### [Your assignment]
Looking at the entries, say how many lines contain the string "waits". Offer nothing besides the number.

### [Records supplied]
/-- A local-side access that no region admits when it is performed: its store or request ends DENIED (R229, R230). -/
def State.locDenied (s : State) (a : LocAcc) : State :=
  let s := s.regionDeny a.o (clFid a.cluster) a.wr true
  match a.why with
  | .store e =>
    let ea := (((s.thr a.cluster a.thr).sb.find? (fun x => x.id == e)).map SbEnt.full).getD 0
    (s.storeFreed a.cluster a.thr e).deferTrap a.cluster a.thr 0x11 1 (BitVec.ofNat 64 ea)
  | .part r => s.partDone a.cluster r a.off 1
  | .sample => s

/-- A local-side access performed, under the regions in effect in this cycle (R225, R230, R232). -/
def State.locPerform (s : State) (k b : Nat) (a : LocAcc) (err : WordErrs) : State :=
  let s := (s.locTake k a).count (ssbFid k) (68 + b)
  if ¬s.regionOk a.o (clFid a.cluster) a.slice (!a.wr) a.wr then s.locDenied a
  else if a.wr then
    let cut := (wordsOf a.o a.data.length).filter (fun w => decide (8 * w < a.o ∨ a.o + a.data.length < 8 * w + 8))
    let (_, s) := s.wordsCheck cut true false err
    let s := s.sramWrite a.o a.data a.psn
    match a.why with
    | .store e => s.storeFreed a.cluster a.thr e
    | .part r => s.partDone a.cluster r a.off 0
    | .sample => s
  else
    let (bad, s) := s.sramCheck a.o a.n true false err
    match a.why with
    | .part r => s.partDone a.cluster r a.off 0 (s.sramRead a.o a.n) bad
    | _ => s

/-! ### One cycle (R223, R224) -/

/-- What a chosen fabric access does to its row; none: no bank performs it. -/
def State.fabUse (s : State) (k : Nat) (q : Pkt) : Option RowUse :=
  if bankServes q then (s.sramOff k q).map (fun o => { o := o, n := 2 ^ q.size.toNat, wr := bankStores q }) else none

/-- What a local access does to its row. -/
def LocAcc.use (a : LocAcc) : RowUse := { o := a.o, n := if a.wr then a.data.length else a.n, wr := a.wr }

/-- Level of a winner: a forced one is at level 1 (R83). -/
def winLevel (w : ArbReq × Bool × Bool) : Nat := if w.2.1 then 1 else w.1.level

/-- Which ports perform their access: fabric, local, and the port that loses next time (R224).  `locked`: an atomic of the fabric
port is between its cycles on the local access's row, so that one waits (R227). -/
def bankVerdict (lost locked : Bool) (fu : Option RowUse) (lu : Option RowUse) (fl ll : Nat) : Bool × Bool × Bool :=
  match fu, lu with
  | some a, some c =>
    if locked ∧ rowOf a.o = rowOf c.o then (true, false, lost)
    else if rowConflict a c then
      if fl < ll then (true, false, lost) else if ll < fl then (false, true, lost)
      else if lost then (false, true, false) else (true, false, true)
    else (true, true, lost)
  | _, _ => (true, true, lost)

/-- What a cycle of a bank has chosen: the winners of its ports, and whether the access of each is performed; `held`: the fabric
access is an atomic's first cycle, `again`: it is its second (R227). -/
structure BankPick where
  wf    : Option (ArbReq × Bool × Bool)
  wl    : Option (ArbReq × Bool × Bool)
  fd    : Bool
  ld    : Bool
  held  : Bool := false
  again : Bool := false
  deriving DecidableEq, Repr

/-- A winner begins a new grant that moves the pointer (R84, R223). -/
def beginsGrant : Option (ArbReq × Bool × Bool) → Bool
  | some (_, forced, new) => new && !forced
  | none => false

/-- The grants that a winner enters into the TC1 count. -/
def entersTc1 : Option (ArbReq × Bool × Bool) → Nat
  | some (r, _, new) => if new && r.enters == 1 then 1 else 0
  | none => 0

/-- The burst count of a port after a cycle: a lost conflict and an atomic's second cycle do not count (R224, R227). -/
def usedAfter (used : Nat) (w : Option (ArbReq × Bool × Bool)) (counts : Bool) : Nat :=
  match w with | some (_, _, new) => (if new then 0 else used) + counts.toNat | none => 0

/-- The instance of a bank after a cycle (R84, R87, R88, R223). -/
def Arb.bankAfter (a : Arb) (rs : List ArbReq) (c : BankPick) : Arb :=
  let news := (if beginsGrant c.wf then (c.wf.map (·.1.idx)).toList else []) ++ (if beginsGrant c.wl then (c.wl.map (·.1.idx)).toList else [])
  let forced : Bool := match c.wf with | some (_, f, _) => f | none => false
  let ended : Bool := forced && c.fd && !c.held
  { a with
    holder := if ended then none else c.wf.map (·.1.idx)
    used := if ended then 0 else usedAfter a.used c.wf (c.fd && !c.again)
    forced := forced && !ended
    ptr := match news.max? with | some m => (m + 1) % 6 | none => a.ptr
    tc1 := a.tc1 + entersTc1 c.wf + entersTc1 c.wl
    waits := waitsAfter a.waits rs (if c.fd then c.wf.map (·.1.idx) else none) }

### [Response box]
2